(Stored data entries)
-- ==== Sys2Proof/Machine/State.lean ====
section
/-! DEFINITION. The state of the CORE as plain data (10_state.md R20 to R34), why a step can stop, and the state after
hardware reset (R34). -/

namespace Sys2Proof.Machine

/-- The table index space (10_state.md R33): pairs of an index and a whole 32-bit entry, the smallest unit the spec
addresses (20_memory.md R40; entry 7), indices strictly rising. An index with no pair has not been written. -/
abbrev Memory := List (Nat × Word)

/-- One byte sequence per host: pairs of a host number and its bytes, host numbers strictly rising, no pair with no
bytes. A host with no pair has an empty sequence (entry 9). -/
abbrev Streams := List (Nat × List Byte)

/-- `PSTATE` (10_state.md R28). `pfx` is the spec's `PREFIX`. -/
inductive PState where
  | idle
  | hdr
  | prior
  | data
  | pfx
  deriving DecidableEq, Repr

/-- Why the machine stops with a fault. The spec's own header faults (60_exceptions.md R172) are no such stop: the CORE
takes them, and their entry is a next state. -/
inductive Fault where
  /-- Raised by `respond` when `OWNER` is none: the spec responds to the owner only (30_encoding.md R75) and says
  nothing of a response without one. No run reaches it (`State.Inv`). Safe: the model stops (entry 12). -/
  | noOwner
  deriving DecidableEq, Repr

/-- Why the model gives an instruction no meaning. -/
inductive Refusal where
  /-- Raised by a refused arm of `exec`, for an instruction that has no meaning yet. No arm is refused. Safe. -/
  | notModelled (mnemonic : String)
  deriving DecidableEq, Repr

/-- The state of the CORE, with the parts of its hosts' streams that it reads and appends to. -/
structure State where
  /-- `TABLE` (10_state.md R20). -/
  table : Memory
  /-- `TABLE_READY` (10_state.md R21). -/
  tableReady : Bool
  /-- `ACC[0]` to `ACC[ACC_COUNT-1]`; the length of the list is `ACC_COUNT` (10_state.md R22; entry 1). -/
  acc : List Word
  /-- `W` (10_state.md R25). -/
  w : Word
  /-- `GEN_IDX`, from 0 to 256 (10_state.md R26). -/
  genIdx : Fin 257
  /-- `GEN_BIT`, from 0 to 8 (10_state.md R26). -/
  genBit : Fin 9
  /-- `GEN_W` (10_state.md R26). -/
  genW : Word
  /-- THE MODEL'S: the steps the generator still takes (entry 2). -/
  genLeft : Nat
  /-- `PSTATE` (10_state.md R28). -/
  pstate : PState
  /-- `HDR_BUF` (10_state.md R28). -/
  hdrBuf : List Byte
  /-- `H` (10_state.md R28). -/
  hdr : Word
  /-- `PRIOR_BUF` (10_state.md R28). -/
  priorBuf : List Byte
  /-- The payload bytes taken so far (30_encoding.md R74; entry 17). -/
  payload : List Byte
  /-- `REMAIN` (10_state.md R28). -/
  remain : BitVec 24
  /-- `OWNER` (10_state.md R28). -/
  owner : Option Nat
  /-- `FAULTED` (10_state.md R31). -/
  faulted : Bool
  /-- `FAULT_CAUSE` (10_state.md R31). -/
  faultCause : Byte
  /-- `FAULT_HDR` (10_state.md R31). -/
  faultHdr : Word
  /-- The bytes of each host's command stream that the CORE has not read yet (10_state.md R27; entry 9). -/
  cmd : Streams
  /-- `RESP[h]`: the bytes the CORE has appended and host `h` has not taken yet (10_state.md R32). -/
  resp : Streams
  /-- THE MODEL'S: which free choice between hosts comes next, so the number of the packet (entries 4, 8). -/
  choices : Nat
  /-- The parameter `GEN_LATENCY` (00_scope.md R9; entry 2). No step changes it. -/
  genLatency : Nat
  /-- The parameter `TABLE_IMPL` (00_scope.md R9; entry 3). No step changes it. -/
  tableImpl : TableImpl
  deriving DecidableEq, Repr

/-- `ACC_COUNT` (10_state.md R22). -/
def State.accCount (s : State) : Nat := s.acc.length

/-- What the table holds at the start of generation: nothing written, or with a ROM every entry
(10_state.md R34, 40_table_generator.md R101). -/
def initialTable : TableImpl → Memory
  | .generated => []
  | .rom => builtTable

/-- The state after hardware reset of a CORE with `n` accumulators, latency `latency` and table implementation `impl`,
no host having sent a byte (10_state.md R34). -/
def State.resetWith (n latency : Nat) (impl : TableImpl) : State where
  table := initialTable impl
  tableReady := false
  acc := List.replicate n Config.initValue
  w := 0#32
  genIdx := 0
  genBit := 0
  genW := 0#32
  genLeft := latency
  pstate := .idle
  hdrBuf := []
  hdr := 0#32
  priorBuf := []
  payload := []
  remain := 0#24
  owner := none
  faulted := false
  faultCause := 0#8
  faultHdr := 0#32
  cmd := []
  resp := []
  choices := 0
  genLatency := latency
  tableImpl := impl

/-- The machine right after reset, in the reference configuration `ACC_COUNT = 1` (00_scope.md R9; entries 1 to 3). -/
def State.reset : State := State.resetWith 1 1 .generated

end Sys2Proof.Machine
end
--
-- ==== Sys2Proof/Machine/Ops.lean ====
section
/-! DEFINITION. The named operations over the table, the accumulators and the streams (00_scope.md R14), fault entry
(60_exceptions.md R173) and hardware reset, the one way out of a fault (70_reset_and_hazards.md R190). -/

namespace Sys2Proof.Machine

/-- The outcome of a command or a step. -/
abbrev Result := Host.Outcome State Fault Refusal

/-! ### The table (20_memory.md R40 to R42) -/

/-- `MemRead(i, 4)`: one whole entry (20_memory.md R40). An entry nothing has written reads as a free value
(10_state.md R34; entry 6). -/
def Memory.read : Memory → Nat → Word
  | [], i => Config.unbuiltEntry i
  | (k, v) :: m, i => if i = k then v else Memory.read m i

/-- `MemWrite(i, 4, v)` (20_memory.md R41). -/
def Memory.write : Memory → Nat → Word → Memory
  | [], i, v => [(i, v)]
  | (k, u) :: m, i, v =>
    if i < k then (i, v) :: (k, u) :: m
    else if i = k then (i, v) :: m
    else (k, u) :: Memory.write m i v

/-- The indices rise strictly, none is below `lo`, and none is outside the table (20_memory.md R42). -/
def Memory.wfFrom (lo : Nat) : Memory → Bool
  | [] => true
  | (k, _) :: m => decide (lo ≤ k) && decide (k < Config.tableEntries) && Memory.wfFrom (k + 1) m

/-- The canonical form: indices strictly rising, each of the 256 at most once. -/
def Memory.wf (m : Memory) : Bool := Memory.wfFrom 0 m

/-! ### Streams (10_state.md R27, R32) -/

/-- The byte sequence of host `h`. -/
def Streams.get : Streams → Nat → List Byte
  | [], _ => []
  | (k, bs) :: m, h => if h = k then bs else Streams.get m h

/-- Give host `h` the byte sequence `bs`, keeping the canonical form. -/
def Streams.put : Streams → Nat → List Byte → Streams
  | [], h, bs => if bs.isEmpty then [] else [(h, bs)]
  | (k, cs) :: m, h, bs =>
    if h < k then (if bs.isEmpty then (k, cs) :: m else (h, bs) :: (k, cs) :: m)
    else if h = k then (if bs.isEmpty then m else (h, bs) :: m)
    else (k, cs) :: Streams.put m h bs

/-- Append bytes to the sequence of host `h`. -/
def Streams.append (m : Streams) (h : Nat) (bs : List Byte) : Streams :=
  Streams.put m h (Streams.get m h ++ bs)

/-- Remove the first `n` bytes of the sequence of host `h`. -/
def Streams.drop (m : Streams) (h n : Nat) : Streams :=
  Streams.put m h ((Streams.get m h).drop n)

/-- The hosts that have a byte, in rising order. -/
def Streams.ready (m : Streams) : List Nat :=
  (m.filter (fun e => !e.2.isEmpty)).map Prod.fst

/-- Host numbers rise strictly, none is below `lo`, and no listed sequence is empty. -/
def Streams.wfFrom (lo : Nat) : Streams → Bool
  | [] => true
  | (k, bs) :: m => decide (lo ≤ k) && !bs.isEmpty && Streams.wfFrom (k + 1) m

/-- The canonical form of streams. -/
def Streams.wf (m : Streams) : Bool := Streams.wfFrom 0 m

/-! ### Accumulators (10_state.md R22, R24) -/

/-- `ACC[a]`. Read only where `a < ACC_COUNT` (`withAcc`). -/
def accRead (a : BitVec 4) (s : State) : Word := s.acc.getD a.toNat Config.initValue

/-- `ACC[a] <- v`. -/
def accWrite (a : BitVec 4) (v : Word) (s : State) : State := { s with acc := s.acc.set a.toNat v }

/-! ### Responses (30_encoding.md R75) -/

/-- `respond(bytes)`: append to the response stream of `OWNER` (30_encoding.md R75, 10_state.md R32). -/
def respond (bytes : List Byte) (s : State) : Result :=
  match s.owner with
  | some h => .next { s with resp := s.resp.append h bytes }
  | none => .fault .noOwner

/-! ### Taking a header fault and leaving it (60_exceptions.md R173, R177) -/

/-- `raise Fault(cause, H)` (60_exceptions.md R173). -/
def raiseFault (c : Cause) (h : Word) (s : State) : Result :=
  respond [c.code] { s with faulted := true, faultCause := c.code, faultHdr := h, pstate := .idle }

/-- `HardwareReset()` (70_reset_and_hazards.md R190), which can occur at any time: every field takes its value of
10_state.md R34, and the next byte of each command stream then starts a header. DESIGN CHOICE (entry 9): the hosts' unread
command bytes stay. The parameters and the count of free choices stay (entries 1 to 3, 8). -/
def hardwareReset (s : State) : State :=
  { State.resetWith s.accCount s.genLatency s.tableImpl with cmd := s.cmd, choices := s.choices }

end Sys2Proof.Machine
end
==
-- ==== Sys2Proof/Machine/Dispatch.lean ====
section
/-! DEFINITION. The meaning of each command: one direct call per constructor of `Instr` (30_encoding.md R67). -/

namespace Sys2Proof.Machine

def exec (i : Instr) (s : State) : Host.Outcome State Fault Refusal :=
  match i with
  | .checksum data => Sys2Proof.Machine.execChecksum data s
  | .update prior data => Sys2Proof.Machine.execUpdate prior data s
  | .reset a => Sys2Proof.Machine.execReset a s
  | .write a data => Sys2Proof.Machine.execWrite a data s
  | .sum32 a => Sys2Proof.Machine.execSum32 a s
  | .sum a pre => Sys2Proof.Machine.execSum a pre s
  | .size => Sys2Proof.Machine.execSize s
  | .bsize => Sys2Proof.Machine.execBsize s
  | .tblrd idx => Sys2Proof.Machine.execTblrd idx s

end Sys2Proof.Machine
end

### Brief
Above are the records; report each line in them that includes the word "stops".

### Written answer
/-- Why the machine stops with a fault. The spec's own header faults (60_exceptions.md R172) are no such stop: the CORE
  nothing of a response without one. No run reaches it (`State.Inv`). Safe: the model stops (entry 12). -/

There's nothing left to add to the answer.